Another interesting data-driven public health initiative is the Childhood Obesity Data Initiative (CODI). The Centers for Disease Control and Prevention (CDC) partnered with MITRE to tackle childhood obesity with data. They recognized that this is a complex issue that encompasses many different factors – individual and community. This initiative set out to bring together different types of data that would give information not only on demographics and clinical health outcomes but also about participation in community programs. This is another great example of how data-sharing can help track chronic diseases in different populations and help us understand and prevent diseases.

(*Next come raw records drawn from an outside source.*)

/-- Row 48, R267. -/
def descLw : Descriptor :=
  { mnemonic := "LW", usage := "lw t1,-100(t2)", description := "load word, signed",
    format := .i, template := "iiiiiiiiiiii sssss 010 fffff 0000011",
    requires64 := false, mask := 0x0000707F, value := 0x00002003,
    fields := [fieldImm12, fieldRs1, fieldRd],
    handler := .spec .lw }

/-- Row 49, R268. -/
def descLbu : Descriptor :=
  { mnemonic := "LBU", usage := "lbu t1,-100(t2)", description := "load byte, unsigned",
    format := .i, template := "iiiiiiiiiiii sssss 100 fffff 0000011",
    requires64 := false, mask := 0x0000707F, value := 0x00004003,
    fields := [fieldImm12, fieldRs1, fieldRd],
    handler := .spec .lbu }

/-- Row 50, R269. -/
def descLhu : Descriptor :=
  { mnemonic := "LHU", usage := "lhu t1,-100(t2)", description := "load halfword, unsigned",
    format := .i, template := "iiiiiiiiiiii sssss 101 fffff 0000011",
    requires64 := false, mask := 0x0000707F, value := 0x00005003,
    fields := [fieldImm12, fieldRs1, fieldRd],
    handler := .spec .lhu }

/-- Row 51, R270. -/
def descLwu : Descriptor :=
  { mnemonic := "LWU", usage := "lwu t1,-100(t2)", description := "load word, unsigned",
    format := .i, template := "iiiiiiiiiiii sssss 110 fffff 0000011",
    requires64 := true, mask := 0x0000707F, value := 0x00006003,
    fields := [fieldImm12, fieldRs1, fieldRd],
    handler := .spec .lwu }

/-- Row 52, R271. -/
def descLd : Descriptor :=
  { mnemonic := "LD", usage := "ld t1,-100(t2)", description := "load doubleword",
    format := .i, template := "iiiiiiiiiiii sssss 011 fffff 0000011",
    requires64 := true, mask := 0x0000707F, value := 0x00003003,
    fields := [fieldImm12, fieldRs1, fieldRd],
    handler := .spec .ld }

/-- Row 53, R272. -/
def descSb : Descriptor :=
  { mnemonic := "SB", usage := "sb t1,-100(t2)", description := "store byte",
    format := .s, template := "iiiiiii ttttt sssss 000 iiiii 0100011",
    requires64 := false, mask := 0x0000707F, value := 0x00000023,
    fields := [fieldImmSplit, fieldRs2, fieldRs1],
    handler := .spec .sb }

/-- Row 54, R273. -/
def descSh : Descriptor :=
  { mnemonic := "SH", usage := "sh t1,-100(t2)", description := "store halfword",
    format := .s, template := "iiiiiii ttttt sssss 001 iiiii 0100011",
    requires64 := false, mask := 0x0000707F, value := 0x00001023,
    fields := [fieldImmSplit, fieldRs2, fieldRs1],
    handler := .spec .sh }

/-- Row 55, R274. -/
def descSw : Descriptor :=
  { mnemonic := "SW", usage := "sw t1,-100(t2)", description := "store word",
    format := .s, template := "iiiiiii ttttt sssss 010 iiiii 0100011",
    requires64 := false, mask := 0x0000707F, value := 0x00002023,
    fields := [fieldImmSplit, fieldRs2, fieldRs1],
    handler := .spec .sw }

/-- Row 56, R275. -/
def descSd : Descriptor :=
  { mnemonic := "SD", usage := "sd t1,-100(t2)", description := "store doubleword",
    format := .s, template := "iiiiiii ttttt sssss 011 iiiii 0100011",
    requires64 := true, mask := 0x0000707F, value := 0x00003023,
    fields := [fieldImmSplit, fieldRs2, fieldRs1],
    handler := .spec .sd }

/-- Row 57, R284. -/
def descBeq : Descriptor :=
  { mnemonic := "BEQ", usage := "beq t1,t2,label", description := "branch if equal",
    format := .b, template := "iiiiiii ttttt sssss 000 iiiii 1100011",
    requires64 := false, mask := 0x0000707F, value := 0x00000063,
    fields := [fieldImmSplit, fieldRs2, fieldRs1],
    handler := .spec .beq }

/-- Row 58, R285. -/
def descBne : Descriptor :=
  { mnemonic := "BNE", usage := "bne t1,t2,label", description := "branch if not equal",
    format := .b, template := "iiiiiii ttttt sssss 001 iiiii 1100011",
    requires64 := false, mask := 0x0000707F, value := 0x00001063,
    fields := [fieldImmSplit, fieldRs2, fieldRs1],
    handler := .spec .bne }

/-- Row 59, R286. -/
def descBlt : Descriptor :=
  { mnemonic := "BLT", usage := "blt t1,t2,label", description := "branch if less than, signed",
    format := .b, template := "iiiiiii ttttt sssss 100 iiiii 1100011",
    requires64 := false, mask := 0x0000707F, value := 0x00004063,
    fields := [fieldImmSplit, fieldRs2, fieldRs1],
    handler := .spec .blt }

/-- Row 60, R287. -/
def descBge : Descriptor :=
  { mnemonic := "BGE", usage := "bge t1,t2,label", description := "branch if greater than or equal, signed",
    format := .b, template := "iiiiiii ttttt sssss 101 iiiii 1100011",
    requires64 := false, mask := 0x0000707F, value := 0x00005063,
    fields := [fieldImmSplit, fieldRs2, fieldRs1],
    handler := .spec .bge }

/-- Row 61, R288. -/
def descBltu : Descriptor :=
  { mnemonic := "BLTU", usage := "bltu t1,t2,label", description := "branch if less than, unsigned",
    format := .b, template := "iiiiiii ttttt sssss 110 iiiii 1100011",
    requires64 := false, mask := 0x0000707F, value := 0x00006063,
    fields := [fieldImmSplit, fieldRs2, fieldRs1],
    handler := .spec .bltu }

/-- Row 62, R289. -/
def descBgeu : Descriptor :=
  { mnemonic := "BGEU", usage := "bgeu t1,t2,label", description := "branch if greater than or equal, unsigned",
    format := .b, template := "iiiiiii ttttt sssss 111 iiiii 1100011",
    requires64 := false, mask := 0x0000707F, value := 0x00007063,
    fields := [fieldImmSplit, fieldRs2, fieldRs1],
    handler := .spec .bgeu }

/-- Row 63, R290. -/
def descJal : Descriptor :=
  { mnemonic := "JAL", usage := "jal t1,label", description := "jump and link",
    format := .j, template := "iiiiiiiiiiiiiiiiiiii fffff 1101111",
    requires64 := false, mask := 0x0000007F, value := 0x0000006F,
    fields := [fieldImm20, fieldRd],
    handler := .spec .jal }

/-- Row 64, R291. -/
def descJalr : Descriptor :=
  { mnemonic := "JALR", usage := "jalr t1,t2,-100", description := "jump and link register",
    format := .i, template := "iiiiiiiiiiii sssss 000 fffff 1100111",
    requires64 := false, mask := 0x0000707F, value := 0x00000067,
    fields := [fieldImm12, fieldRs1, fieldRd],
    handler := .spec .jalr }

/-- Row 65, R308. -/
def descLrW : Descriptor :=
  { mnemonic := "LR.W", usage := "lr.w t1,(t2)", description := "load reserved, word",
    format := .atomic, template := "00010 a l 00000 sssss 010 fffff 0101111",
    requires64 := false, mask := 0xF9F0707F, value := 0x1000202F,
    fields := [fieldAq, fieldRl, fieldRs1, fieldRd],
    handler := .spec .lrW }

/-- Row 66, R309. -/
def descScW : Descriptor :=
  { mnemonic := "SC.W", usage := "sc.w t1,t3,(t2)", description := "store conditional, word",
    format := .atomic, template := "00011 a l ttttt sssss 010 fffff 0101111",
    requires64 := false, mask := 0xF800707F, value := 0x1800202F,
    fields := [fieldAq, fieldRl, fieldRs2, fieldRs1, fieldRd],
    handler := .spec .scW }

/-- Row 67, R310. -/
def descAmoswapW : Descriptor :=
  { mnemonic := "AMOSWAP.W", usage := "amoswap.w t1,t3,(t2)", description := "atomic swap, word",
    format := .atomic, template := "00001 a l ttttt sssss 010 fffff 0101111",
    requires64 := false, mask := 0xF800707F, value := 0x0800202F,
    fields := [fieldAq, fieldRl, fieldRs2, fieldRs1, fieldRd],
    handler := .spec .amoswapW }

/-- Row 68, R311. -/
def descAmoaddW : Descriptor :=
  { mnemonic := "AMOADD.W", usage := "amoadd.w t1,t3,(t2)", description := "atomic add, word",
    format := .atomic, template := "00000 a l ttttt sssss 010 fffff 0101111",
    requires64 := false, mask := 0xF800707F, value := 0x0000202F,
    fields := [fieldAq, fieldRl, fieldRs2, fieldRs1, fieldRd],
    handler := .spec .amoaddW }

/-- Row 69, R312. -/
def descAmoxorW : Descriptor :=
  { mnemonic := "AMOXOR.W", usage := "amoxor.w t1,t3,(t2)", description := "atomic exclusive or, word",
    format := .atomic, template := "00100 a l ttttt sssss 010 fffff 0101111",
    requires64 := false, mask := 0xF800707F, value := 0x2000202F,
    fields := [fieldAq, fieldRl, fieldRs2, fieldRs1, fieldRd],
    handler := .spec .amoxorW }

/-- Row 70, R313. -/
def descAmoandW : Descriptor :=
  { mnemonic := "AMOAND.W", usage := "amoand.w t1,t3,(t2)", description := "atomic and, word",
    format := .atomic, template := "01100 a l ttttt sssss 010 fffff 0101111",
    requires64 := false, mask := 0xF800707F, value := 0x6000202F,
    fields := [fieldAq, fieldRl, fieldRs2, fieldRs1, fieldRd],
    handler := .spec .amoandW }

/-- Row 71, R314. -/
def descAmoorW : Descriptor :=
  { mnemonic := "AMOOR.W", usage := "amoor.w t1,t3,(t2)", description := "atomic or, word",
    format := .atomic, template := "01000 a l ttttt sssss 010 fffff 0101111",
    requires64 := false, mask := 0xF800707F, value := 0x4000202F,
    fields := [fieldAq, fieldRl, fieldRs2, fieldRs1, fieldRd],
    handler := .spec .amoorW }

/-- Row 72, R315. -/
def descAmominW : Descriptor :=
  { mnemonic := "AMOMIN.W", usage := "amomin.w t1,t3,(t2)", description := "atomic minimum, signed, word",
    format := .atomic, template := "10000 a l ttttt sssss 010 fffff 0101111",
    requires64 := false, mask := 0xF800707F, value := 0x8000202F,
    fields := [fieldAq, fieldRl, fieldRs2, fieldRs1, fieldRd],
    handler := .spec .amominW }

/-- Row 73, R316. -/
def descAmomaxW : Descriptor :=
  { mnemonic := "AMOMAX.W", usage := "amomax.w t1,t3,(t2)", description := "atomic maximum, signed, word",
    format := .atomic, template := "10100 a l ttttt sssss 010 fffff 0101111",
    requires64 := false, mask := 0xF800707F, value := 0xA000202F,
    fields := [fieldAq, fieldRl, fieldRs2, fieldRs1, fieldRd],
    handler := .spec .amomaxW }

/-- Row 74, R317. -/
def descAmominuW : Descriptor :=
  { mnemonic := "AMOMINU.W", usage := "amominu.w t1,t3,(t2)", description := "atomic minimum, unsigned, word",
    format := .atomic, template := "11000 a l ttttt sssss 010 fffff 0101111",
    requires64 := false, mask := 0xF800707F, value := 0xC000202F,
    fields := [fieldAq, fieldRl, fieldRs2, fieldRs1, fieldRd],
    handler := .spec .amominuW }

/-- Row 75, R318. -/
def descAmomaxuW : Descriptor :=
  { mnemonic := "AMOMAXU.W", usage := "amomaxu.w t1,t3,(t2)", description := "atomic maximum, unsigned, word",
    format := .atomic, template := "11100 a l ttttt sssss 010 fffff 0101111",
    requires64 := false, mask := 0xF800707F, value := 0xE000202F,
    fields := [fieldAq, fieldRl, fieldRs2, fieldRs1, fieldRd],
    handler := .spec .amomaxuW }
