-- ==== Sys2Proof/Machine/Custom.lean ====
section
/-! DEFINITION. Custom Semantic Handlers (30_encoding.md R116, 42_dispatch.md R159). The spec lets a configuration add
descriptors and describes no handler of theirs: what one computes is a free function of the state and the statement.
What the spec says of every handler holds of it: its outcomes (R160), the checks before the first write (R461), the step
of the pc (R162), and that it acts on its own hart and on memory (R159, R480). Log 24. -/

namespace Sys2Proof.Machine

/-- One write of a handler to its context: "register file, memory, CSR file, reservation table" (R159). -/
inductive HandlerWrite where
  /-- `x[r] <- v`. -/
  | x (r : Reg) (v : DWord)
  /-- `f[r] <- v`. -/
  | f (r : Reg) (v : DWord)
  /-- `pc <- t`. -/
  | pc (t : DWord)
  /-- `fflags` accrued (R342). -/
  | flags (fl : Flags)
  /-- `csr_write(c, v)` (R445). -/
  | csr (c : CsrAddr) (v : DWord)
  /-- `MemWrite(a, n, v)` of `n = 2^k` bytes (R67, R71). -/
  | mem (a : DWord) (k : Fin 4) (v : DWord)
  /-- The reservation `LR` makes (R303). -/
  | reserve (w : ResWidth) (a : DWord)
  /-- The reservation cleared. -/
  | clearRes
  deriving DecidableEq, Repr

/-- What a custom handler answers (R160). IllegalInstruction is no answer of a handler. -/
inductive HandlerOutcome where
  /-- `Ok`: its writes, in order. -/
  | ok (writes : List HandlerWrite)
  /-- `Err(AddressError)` of kind Load. -/
  | loadError (addr : DWord)
  /-- `Err(AddressError)` of kind Store. -/
  | storeError (addr : DWord)
  /-- `Err(InvalidRoundingMode)`. -/
  | invalidRoundingMode
  /-- `Breakpoint` or `EnvironmentCall`. -/
  | signal (g : Signal)
  deriving DecidableEq, Repr, Inhabited

/-- The custom handlers of a configuration, "a function from (state, statement) to (state, outcome)" each (R159). A FREE
VALUE: the spec gives no rule for one, so nothing is assumed of it (log 24). -/
opaque customHandler (n : Nat) (s : State) (st : Statement) : HandlerOutcome

/-- What a write stops with before anything is written: an access that fails its check (R63, R64), or a control register
that does not exist (R447). -/
def HandlerWrite.stop (s : State) (st : Statement) : HandlerWrite → Option Result
  | .mem a k _ => if s.accessOk .store a (2 ^ k.val) then none else some (raise (.addressError .store a (some st)))
  | .reserve w a => if s.accessOk .load a w.bytes then none else some (raise (.addressError .load a (some st)))
  | .csr c _ => if (s.csrRead c).isSome then none else some (.refused (.unknownCsr c))
  | .x _ _ | .f _ _ | .pc _ | .flags _ | .clearRes => none

/-- A write done, by the operation every other handler uses. -/
def HandlerWrite.run (s : State) : HandlerWrite → State
  | .x r v => s.writeX r v
  | .f r v => s.writeF r v
  | .pc t => s.setPc t
  | .flags fl => s.accrue fl
  | .csr c v => s.csrWrite c v
  | .mem a k v => s.writeMem a (2 ^ k.val) (v.setWidth _)
  | .reserve w a => s.setRes (some { addr := a, width := w })
  | .clearRes => s.setRes none

/-- The step a handler's answer makes: every check before the first write (R461); the pc goes on unless a write sets it
(R162); an error or a signal leaves the pc (R162). -/
def State.finish (s : State) (st : Statement) : HandlerOutcome → Result
  | .ok writes =>
    match writes.findSome? (HandlerWrite.stop s st) with
    | some r => r
    | none => .next (writes.foldl HandlerWrite.run s.advance)
  | .loadError a => raise (.addressError .load a (some st))
  | .storeError a => raise (.addressError .store a (some st))
  | .invalidRoundingMode => raise (.invalidRoundingMode st)
  | .signal g => .next (s.signalHost g)

/-- `simulate(statement)` for the `n`th custom handler. The handler sees the machine, not the host's coming moves. -/
def State.runCustom (s : State) (n : Nat) (st : Statement) : Result :=
  s.finish st (customHandler n { s with moves := [] } st)

end Sys2Proof.Machine
end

Healthcare institutions have recognized the potential of regularly collected data, but how data can be obtained varies substantially. I recently learned of an “umbrella protocol” that was implemented at University of Texas Health Science Center at Houston. This protocol was submitted as “Clinical and administrative data reuse for research and quality improvement” to the Committee for the Protection of Human Subjects. This “protocol stipulates that no project-specific CPHS (IRB) approval is required as long as the following criteria are satisfied: 1. Data do no leave the servers maintained by the Biomedical Informatics Group, 2. No identifiable data are shared with individual researchers or published, and 3. No contact is made with patients (e.g., to collect additional data)”. By setting up this protocol, they were able to provide data to investigators within 1 day for internal requests and 3 days for researchers. As someone that has previously waited weeks to months for data, this is amazing.
Large improvements in healthcare can be made with data sharing within and between healthcare institutions as well as collaborations with other institutions such as public health. There are many challenges and barriers that need to be overcome as mentioned above as well as identifying good, reliable data. Strides have been made in making data more accessible but we still have a long way to go. More information about data sharing in the health care industry can be found in the review article: Sharing is Caring – Data Sharing Initiatives in Healthcare.